• What you will do: Count every line in the entries that contains "DESIGN". Report that count alone.

• Exercise materials:
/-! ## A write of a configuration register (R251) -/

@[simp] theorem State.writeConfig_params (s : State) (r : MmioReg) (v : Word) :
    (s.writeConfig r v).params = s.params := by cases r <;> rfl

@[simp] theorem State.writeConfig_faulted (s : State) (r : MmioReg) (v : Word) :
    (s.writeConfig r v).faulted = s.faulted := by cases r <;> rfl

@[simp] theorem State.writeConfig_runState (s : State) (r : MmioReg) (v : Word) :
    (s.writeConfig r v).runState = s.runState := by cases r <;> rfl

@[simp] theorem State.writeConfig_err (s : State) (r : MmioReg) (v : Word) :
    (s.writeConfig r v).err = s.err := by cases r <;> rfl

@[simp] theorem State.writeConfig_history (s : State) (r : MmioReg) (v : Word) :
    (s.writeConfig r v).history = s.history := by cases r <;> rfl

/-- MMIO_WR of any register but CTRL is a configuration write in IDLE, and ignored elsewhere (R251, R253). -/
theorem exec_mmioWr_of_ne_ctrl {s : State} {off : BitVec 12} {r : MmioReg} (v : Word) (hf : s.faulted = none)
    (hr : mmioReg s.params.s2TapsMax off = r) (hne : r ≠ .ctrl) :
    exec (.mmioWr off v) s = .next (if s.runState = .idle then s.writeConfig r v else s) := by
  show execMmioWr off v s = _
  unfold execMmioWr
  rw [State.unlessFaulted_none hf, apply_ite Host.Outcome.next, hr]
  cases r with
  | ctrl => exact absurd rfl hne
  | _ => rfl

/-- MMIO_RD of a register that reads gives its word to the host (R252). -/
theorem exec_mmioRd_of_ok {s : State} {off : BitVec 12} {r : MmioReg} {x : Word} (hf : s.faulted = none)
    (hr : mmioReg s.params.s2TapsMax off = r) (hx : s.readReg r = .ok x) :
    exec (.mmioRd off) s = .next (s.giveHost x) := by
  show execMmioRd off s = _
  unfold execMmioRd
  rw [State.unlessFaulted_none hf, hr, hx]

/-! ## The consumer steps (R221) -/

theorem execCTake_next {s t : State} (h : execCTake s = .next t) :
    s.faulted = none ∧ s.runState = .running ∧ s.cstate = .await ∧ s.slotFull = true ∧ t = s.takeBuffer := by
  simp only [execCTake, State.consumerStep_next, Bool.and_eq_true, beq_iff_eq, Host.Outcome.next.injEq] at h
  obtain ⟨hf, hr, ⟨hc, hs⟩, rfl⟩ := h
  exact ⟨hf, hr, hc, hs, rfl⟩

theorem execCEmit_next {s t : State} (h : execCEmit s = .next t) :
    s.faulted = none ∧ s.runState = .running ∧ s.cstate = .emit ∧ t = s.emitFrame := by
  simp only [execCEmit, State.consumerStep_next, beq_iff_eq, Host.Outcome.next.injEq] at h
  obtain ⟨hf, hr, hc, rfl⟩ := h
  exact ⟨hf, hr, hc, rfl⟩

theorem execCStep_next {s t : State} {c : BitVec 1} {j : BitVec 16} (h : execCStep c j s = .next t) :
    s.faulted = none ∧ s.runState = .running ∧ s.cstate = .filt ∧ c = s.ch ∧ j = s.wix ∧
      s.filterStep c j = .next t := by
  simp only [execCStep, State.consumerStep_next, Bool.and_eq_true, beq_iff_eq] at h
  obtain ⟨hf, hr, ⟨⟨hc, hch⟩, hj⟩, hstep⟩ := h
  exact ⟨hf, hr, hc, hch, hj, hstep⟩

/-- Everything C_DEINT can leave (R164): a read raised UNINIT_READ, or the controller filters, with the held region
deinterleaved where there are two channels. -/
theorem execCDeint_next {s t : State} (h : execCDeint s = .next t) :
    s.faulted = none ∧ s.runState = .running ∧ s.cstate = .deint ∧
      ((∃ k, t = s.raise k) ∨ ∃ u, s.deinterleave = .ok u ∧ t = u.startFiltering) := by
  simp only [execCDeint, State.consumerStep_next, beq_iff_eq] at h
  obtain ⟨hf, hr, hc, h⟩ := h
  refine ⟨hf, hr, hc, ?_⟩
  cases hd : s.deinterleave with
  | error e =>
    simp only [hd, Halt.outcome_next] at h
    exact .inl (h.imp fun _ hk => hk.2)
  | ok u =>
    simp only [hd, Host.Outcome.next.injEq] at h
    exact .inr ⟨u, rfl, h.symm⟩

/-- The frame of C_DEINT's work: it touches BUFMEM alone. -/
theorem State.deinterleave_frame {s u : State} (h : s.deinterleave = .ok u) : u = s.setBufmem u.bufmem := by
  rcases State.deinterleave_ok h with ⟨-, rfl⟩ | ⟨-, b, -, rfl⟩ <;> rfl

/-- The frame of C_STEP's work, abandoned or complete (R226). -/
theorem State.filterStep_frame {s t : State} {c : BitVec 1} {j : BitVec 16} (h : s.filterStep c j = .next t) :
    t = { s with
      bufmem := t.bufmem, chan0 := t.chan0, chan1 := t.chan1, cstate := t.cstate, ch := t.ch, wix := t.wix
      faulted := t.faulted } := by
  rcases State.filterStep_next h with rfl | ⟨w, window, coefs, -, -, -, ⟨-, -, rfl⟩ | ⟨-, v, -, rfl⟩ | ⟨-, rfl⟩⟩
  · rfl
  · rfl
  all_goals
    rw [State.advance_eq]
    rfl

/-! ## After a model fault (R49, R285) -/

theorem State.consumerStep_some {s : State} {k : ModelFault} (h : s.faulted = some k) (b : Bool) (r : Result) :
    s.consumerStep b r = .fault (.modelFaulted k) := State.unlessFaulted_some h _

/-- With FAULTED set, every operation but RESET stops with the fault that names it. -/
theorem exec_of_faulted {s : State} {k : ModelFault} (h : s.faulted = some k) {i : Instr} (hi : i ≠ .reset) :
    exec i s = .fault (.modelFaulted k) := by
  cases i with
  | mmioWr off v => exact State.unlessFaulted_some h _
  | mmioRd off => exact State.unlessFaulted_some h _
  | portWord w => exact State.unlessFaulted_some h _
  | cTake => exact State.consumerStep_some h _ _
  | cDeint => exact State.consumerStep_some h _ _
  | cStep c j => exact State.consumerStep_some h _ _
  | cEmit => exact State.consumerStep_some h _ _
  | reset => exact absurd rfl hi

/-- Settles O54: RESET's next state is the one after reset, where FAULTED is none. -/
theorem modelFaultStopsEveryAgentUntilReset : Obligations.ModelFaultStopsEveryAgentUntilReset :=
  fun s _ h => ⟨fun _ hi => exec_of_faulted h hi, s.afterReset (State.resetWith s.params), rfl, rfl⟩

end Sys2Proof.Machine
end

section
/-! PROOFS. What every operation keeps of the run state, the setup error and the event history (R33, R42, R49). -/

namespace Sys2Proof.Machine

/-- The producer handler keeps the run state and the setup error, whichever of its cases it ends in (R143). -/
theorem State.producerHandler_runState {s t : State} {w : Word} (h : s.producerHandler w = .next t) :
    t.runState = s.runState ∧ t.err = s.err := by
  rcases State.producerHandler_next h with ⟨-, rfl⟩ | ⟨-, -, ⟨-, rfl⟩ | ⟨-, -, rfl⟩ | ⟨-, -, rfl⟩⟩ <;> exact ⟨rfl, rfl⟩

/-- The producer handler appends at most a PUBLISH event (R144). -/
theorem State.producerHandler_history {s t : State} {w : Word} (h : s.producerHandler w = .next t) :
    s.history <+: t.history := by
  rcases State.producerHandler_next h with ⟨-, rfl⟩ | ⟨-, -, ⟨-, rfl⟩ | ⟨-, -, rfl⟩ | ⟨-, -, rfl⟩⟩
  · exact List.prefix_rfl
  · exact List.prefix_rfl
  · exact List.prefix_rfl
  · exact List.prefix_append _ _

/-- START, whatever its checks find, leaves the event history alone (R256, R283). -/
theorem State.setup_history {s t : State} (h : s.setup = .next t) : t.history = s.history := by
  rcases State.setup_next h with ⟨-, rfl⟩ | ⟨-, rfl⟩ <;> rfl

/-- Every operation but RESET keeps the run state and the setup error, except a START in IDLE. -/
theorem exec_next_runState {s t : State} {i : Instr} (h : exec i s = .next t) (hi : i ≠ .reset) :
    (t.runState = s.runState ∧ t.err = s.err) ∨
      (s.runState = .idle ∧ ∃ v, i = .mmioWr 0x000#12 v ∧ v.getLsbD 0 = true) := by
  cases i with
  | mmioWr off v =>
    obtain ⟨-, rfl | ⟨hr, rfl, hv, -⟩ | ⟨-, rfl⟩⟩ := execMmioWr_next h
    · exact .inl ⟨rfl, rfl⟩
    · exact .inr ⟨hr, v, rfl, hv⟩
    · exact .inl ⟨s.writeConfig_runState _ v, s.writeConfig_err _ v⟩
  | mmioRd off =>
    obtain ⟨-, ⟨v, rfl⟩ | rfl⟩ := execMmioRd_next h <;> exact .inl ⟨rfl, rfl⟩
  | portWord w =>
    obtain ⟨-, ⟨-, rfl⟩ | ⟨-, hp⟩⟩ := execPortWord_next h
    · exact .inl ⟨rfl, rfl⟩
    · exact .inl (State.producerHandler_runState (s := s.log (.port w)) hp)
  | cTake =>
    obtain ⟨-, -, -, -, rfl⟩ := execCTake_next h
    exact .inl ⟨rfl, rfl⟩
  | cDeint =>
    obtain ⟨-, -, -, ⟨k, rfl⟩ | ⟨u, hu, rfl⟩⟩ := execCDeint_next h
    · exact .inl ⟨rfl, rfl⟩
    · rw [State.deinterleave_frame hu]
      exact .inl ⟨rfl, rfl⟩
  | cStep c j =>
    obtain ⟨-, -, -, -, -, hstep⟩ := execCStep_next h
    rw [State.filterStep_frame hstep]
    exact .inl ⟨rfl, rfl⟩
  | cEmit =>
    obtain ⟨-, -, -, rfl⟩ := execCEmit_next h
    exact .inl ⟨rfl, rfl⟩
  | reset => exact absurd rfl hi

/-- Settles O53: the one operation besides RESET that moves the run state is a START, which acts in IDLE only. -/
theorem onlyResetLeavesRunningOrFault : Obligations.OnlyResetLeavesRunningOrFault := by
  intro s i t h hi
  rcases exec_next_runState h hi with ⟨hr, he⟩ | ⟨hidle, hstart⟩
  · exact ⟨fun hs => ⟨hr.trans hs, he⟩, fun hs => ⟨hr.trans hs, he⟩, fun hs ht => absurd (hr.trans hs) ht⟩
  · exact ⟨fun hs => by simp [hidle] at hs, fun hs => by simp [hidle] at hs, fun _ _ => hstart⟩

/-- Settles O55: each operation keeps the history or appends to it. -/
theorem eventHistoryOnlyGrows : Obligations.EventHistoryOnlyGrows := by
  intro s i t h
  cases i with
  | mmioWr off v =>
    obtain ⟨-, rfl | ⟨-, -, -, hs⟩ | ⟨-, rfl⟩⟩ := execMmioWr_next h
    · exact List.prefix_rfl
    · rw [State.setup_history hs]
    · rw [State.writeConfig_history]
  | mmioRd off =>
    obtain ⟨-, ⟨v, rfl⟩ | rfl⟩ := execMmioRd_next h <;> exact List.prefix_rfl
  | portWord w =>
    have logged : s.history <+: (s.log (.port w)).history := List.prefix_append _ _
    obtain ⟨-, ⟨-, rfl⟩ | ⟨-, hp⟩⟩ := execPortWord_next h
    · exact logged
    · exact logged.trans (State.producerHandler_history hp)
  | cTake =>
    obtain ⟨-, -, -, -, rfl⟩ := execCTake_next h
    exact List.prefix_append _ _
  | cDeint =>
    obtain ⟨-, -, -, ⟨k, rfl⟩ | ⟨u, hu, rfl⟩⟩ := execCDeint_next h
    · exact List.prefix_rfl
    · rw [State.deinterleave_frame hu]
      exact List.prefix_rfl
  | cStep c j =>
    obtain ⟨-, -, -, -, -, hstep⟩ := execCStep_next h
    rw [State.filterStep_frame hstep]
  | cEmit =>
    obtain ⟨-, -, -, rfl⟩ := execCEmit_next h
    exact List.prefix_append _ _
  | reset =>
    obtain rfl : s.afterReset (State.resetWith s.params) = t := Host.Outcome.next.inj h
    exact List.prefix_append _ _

---

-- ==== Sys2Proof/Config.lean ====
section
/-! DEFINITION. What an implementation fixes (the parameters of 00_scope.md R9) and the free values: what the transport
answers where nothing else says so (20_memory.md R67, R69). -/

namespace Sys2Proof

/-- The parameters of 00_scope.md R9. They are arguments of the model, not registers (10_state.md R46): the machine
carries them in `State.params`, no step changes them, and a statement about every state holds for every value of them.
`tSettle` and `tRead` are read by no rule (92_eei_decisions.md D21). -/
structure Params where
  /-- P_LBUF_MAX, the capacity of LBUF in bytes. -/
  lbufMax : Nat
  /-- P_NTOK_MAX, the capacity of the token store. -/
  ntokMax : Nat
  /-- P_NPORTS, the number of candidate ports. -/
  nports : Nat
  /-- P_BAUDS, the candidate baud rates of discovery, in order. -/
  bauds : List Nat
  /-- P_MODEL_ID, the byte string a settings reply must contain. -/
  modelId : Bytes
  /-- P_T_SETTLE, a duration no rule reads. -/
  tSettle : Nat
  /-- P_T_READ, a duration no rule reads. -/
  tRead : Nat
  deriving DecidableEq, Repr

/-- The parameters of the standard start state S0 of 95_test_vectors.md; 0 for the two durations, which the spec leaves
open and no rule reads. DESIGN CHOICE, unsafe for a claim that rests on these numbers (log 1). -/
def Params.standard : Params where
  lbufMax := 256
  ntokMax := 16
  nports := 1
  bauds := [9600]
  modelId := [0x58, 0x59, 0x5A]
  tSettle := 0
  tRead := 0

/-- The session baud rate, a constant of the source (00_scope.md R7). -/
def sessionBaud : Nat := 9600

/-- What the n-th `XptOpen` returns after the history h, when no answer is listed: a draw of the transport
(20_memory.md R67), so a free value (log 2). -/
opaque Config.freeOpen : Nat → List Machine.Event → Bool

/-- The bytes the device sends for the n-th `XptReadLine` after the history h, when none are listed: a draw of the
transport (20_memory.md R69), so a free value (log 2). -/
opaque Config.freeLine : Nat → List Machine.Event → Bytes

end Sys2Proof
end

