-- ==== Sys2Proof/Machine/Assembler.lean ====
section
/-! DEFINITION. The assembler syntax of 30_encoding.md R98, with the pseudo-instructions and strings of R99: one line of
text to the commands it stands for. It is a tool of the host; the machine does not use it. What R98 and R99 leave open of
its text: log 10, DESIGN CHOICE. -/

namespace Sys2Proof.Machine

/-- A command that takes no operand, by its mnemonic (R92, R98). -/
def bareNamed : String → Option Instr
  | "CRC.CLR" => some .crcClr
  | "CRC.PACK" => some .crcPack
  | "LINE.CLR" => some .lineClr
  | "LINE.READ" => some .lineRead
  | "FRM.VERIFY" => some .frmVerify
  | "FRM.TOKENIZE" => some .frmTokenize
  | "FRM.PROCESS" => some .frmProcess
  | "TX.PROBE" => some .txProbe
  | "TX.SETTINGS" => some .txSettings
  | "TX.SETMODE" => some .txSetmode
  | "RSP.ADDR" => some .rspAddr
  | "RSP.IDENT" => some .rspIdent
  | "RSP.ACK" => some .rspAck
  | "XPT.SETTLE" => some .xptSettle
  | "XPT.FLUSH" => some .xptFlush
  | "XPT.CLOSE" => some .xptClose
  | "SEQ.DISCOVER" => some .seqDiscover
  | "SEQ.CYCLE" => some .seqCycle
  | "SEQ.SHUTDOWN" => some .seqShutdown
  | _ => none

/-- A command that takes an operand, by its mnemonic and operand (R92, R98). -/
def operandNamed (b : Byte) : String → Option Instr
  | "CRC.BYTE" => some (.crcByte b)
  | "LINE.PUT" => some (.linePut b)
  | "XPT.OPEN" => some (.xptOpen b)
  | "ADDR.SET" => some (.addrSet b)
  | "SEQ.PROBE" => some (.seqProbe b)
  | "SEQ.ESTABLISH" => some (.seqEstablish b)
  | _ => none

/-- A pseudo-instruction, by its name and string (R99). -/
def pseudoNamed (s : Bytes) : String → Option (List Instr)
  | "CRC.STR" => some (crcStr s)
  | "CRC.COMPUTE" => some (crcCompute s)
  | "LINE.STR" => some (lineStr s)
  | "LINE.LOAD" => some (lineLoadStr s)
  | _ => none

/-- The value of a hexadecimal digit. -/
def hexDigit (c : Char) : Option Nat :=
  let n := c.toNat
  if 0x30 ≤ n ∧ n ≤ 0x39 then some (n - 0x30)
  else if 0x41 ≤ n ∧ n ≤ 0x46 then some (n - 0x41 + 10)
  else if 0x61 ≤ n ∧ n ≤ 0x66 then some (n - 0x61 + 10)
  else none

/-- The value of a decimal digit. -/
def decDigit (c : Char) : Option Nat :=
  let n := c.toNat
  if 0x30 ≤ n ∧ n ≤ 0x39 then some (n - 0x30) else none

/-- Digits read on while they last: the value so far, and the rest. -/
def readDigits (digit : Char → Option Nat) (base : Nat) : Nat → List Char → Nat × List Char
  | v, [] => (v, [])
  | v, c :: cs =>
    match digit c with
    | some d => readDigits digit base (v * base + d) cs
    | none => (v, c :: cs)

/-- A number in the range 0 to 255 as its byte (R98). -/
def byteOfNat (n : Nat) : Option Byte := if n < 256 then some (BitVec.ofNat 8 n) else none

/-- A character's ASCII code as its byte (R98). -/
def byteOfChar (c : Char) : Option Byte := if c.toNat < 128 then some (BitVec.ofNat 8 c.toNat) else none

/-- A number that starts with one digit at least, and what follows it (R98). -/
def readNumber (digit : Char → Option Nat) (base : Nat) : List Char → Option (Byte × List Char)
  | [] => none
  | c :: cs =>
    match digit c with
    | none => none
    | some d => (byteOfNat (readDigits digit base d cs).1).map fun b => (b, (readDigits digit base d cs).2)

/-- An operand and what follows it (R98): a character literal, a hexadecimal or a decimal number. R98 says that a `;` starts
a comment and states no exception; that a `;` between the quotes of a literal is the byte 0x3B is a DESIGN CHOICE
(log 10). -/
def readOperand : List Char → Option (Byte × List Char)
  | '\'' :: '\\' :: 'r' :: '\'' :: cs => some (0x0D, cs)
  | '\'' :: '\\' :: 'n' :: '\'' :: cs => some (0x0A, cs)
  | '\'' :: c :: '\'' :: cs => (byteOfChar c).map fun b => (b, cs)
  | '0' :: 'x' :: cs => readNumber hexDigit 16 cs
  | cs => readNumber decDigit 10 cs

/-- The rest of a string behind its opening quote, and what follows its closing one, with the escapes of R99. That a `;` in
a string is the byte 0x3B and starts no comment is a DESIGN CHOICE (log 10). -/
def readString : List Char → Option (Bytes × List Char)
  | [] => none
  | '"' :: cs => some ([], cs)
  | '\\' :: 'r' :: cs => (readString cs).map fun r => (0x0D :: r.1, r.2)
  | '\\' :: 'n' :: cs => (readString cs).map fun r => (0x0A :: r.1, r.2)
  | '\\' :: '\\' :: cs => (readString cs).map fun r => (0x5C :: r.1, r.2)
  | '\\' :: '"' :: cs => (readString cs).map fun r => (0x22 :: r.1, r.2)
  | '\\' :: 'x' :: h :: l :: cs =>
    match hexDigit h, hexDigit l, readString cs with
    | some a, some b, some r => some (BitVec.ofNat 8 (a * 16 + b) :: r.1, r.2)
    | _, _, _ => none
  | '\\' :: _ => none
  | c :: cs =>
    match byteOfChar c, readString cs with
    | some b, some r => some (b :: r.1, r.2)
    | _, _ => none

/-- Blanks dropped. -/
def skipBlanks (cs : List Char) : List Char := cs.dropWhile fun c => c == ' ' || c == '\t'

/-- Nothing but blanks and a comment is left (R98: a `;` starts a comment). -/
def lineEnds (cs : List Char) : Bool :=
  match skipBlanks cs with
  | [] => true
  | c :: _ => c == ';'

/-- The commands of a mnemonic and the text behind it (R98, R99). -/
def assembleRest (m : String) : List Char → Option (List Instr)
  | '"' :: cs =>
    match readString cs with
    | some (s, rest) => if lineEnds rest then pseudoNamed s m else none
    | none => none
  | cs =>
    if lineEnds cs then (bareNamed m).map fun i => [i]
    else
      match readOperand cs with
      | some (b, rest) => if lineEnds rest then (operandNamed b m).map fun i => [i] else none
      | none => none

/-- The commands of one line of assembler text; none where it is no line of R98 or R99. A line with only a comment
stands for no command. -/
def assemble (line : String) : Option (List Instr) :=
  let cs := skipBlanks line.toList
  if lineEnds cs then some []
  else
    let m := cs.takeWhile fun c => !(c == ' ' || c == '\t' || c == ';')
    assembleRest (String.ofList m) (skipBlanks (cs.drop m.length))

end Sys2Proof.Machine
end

• Output below: 4